This project implements an NLP pipeline designed to extract actionable tasks from unstructured text and categorize them. The system identifies sentences containing actionable instructions and extracts key details such as the responsible person and deadlines. It then organizes the tasks into meaningful groups using a heuristic-based approach, with options for additional topic modeling.
- Task Extraction: Identify actionable sentences using imperative detection and task indicator phrases.
- Entity Extraction: Extract the responsible person from task sentences when available.
- Deadline Extraction: Capture deadline information (e.g., "by 5 pm today", "by next Monday") using robust regular expressions.

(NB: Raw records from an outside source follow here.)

/-- What source n's block asks for (R524). -/
def irqAsked (s : State) (n : Nat) : Bool :=
  if n = 1 then blockIrq s Reg.clkIrqStat Reg.clkIrqEn
  else if n = 2 then blockIrq s Reg.pwrIrqStat Reg.pwrIrqEn
  else if n = 3 then blockIrq s Reg.hldIrqStat Reg.hldIrqEn
  else if n = 4 then blockIrq s Reg.sgeIrqStat Reg.sgeIrqEn
  else if n = 5 then blockIrq s Reg.memIrqStat Reg.memIrqEn
  else if n = 6 then blockIrq s Reg.fabEvtStat Reg.fabEvtEn
  else if n = 7 then blockIrq s Reg.camIrqStat Reg.camIrqEn
  else if n = 10 then blockIrq s Reg.encIrqStat Reg.encIrqEn
  else if n = 13 then blockIrq s Reg.bayIrqStat Reg.bayIrqEn
  else if n = 16 then decide (s.fldAt Reg.bootXspiStat 2 1 ≠ 0)
  else if n = 19 then (List.range 256).any (boxPending s)
  else if 32 ≤ n ∧ n < 56 then blockIrq s (Reg.pxcIrqStat (n - 32)) (Reg.pxcIrqEn (n - 32))
  else if 56 ≤ n ∧ n < 64 then blockIrq s (Reg.tarIrqStat (n - 56)) (Reg.tarIrqEn (n - 56))
  else if 64 ≤ n ∧ n < 72 then blockIrq s (Reg.qntIrqStat (n - 64)) (Reg.qntIrqEn (n - 64))
  else if 72 ≤ n ∧ n < 80 then blockIrq s (Reg.dmaIrqStat (n - 72)) (Reg.dmaIrqEn (n - 72))
  else s.sys.events.contains n

/-- The level of interrupt source n: low while its domain is ISOLATED (R424, R524). -/
def irqLevel (s : State) (n : Nat) : Bool := irqAsked s n && !irqHeldLow s n

/-- Source n is pending: its level is up, and it is not being served (R524). -/
def irqPending (s : State) (n : Nat) : Bool := irqLevel s n && !s.sys.inService.contains n

/-- The source that context x claims: of those enabled and pending with a priority above 0, the highest priority, and at one priority the
lowest number; 0 for none. (PRESUMED, log 105) -/
def claimable (s : State) (x : Nat) : Nat :=
  let prio (n : Nat) : Nat := s.fldAt (Reg.sysIrqPrio n) 2 0
  let on (n : Nat) : Bool := irqPending s n && s.bitAt (Reg.sysIrqEn x (n / 32)) (n % 32) && decide (prio n ≠ 0) && decide (n ≠ 0)
  (((List.range 80).filter on).foldl (fun (m : Nat × Nat) n => if m.1 < prio n then (prio n, n) else m) (0, 0)).2

/-- A claim by context x: the source is in service, and an event that no status register holds is taken. -/
def claimIrq (s : State) (x : Nat) : Word × State :=
  let n := claimable s x
  if n = 0 then (0, s)
  else (BitVec.ofNat 64 n, s.modSys (fun y => { y with inService := y.inService ++ [n], events := y.events.filter (fun e => e ≠ n) }))

/-- A completion by context x: the source may be claimed again, where the context has it enabled. -/
def completeIrq (s : State) (x n : Nat) : State :=
  if s.bitAt (Reg.sysIrqEn x (n / 32)) (n % 32) ∧ n < 80 then s.modSys (fun y => { y with inService := y.inService.filter (fun e => e ≠ n) })
  else s
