-- ==== Sys2Proof/Machine/Dispatch.lean ====
section
/-! DEFINITION. The dispatch: one arm per command, each a direct call of its meaning. -/
namespace Sys2Proof.Machine

open Sys2Proof
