-- ==== Sys2Proof/WellFormed.lean ====
section
/-! DEFINITION. Which commands the hardware can present: not those whose operand names something the VT12 does not have, nor a packet
handed to the row of another type. No meaning asks for it: an ill-formed command has an effect too, most often none. -/
namespace Sys2Proof

/-- A clock island (Table 11-1). -/
def wfIsland (i : Nat) : Bool := decide (i < 216)

/-- A power domain (Table 12-1). -/
def wfDomain (d : Nat) : Bool := decide (d < 177)

/-- A place of the PWR_ block's domain registers: beyond the last domain they are reserved registers (R8). -/
def wfDomainReg (d : Nat) : Bool := decide (d < 3840)

/-- A packet of the row's TYPE, or of a reserved one, which is malformed wherever it is presented (Table 5-3, R191). -/
def wfType (ty : Nat) (p : Packet) : Bool := decide (p.ptype.toNat = ty) || decide (p.ptype.toNat ∈ [7, 12, 13, 14, 15])

/-- Whether a command is well-formed. (DEDUCED, log 153) -/
def wellFormed (i : Instr) : Bool :=
  match i with
  | .clkIslWrite _ n _ => wfIsland n
  | .islandDead n => wfIsland n
  | .domainTargetWrite _ d _ => wfDomainReg d
  | .domainCycle _ d _ => wfDomainReg d
  | .domainClear _ d _ => wfDomainReg d
  | .drainComplete d => wfDomain d
  | .drainFail d => wfDomain d
  | .sequencerStepDone d => wfDomain d
  | .dischargeDone d => wfDomain d
  | .wakeAdmit d => wfDomain d
  | .supplyGood d => wfDomain d
  | .swOpen d => wfDomain d
  | .stuckOn d => wfDomain d
  | .droop d => wfDomain d
  | .retDroop d => wfDomain d
  | .iso d => wfDomain d
  | .stepLate d => wfDomain d
  | .write p => wfType 0 p
  | .readReq p => wfType 1 p
  | .readResp p => wfType 2 p
  | .atomic p => wfType 3 p
  | .atomicResp p => wfType 4 p
  | .msg p => wfType 5 p
  | .signal p => wfType 6 p
  | .heartbeat _ p => wfType 8 p
  | .inaug _ p => wfType 9 p
  | .remap _ p => wfType 10 p
  | .mgmt p => wfType 11 p
  | _ => true

end Sys2Proof
end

- Task Categorization: Classify the extracted tasks into predefined categories (e.g., Shopping, Cleaning, Communication, Review, Work, Errand) using keyword matching and, optionally, LDA for dynamic topic clustering.
- Text Cleaning: Remove punctuation and unwanted characters while preserving the original sentence for extraction.
- Tokenization: Split the text into sentences and words.
- POS Tagging: Use part-of-speech tagging to help identify imperative sentences and other key elements.
- Imperative Detection: Determine if a sentence is a command by checking if it begins with a base-form verb.
- Task Indicators: Look for phrases such as "has to", "should", "must", "needs to", and "ought to" to signal actionable tasks.
- Deadline Extraction: Apply comprehensive regex patterns to extract deadlines from task sentences.
- Person Extraction: Use regex to capture the responsible person's name when it appears immediately before task indicators.
- Keyword-Based Categorization: Assign tasks to categories based on predefined keyword lists.
- Optional LDA Topic Modeling: Optionally, use LDA to cluster tasks dynamically for additional insights.
The pipeline produces a structured list of tasks that includes:
- Task Sentence: The original sentence describing the task.
- Person: The extracted responsible individual (if detected).
- Deadline: The extracted deadline (if detected).
- Category: The assigned category based on keyword matching or topic modeling.
- Install Dependencies:
Run the following command in your project directory:pip install -r requirements.txt - Run the Application:
For a Streamlit interface, use:
Alternatively, run the main script directly :
streamlit run app.py
python app.py
project/
├── app.py # Main application file(Streamlit interface)
├── categorization.py # For task categorization
├── preprocessing.py # For text cleaning, tokenization, and POS tagging
├── task_identification.py # For task extraction (imperative detection, deadlines, etc.)
├── utils.py # Utility functions
├── README.md
└── requirements.txt
- Heuristic Extraction: Fine-tuning was required to balance precision and recall.
- Deadline Parsing: Crafting regex for varied deadline formats proved challenging.
- Categorization: Combining keyword matching with LDA needed iterative adjustments.
- Integrate advanced NER for improved entity extraction.
- Enhance deadline parsing with more sophisticated techniques.
- Adding further visualizations and interactive user feedback options.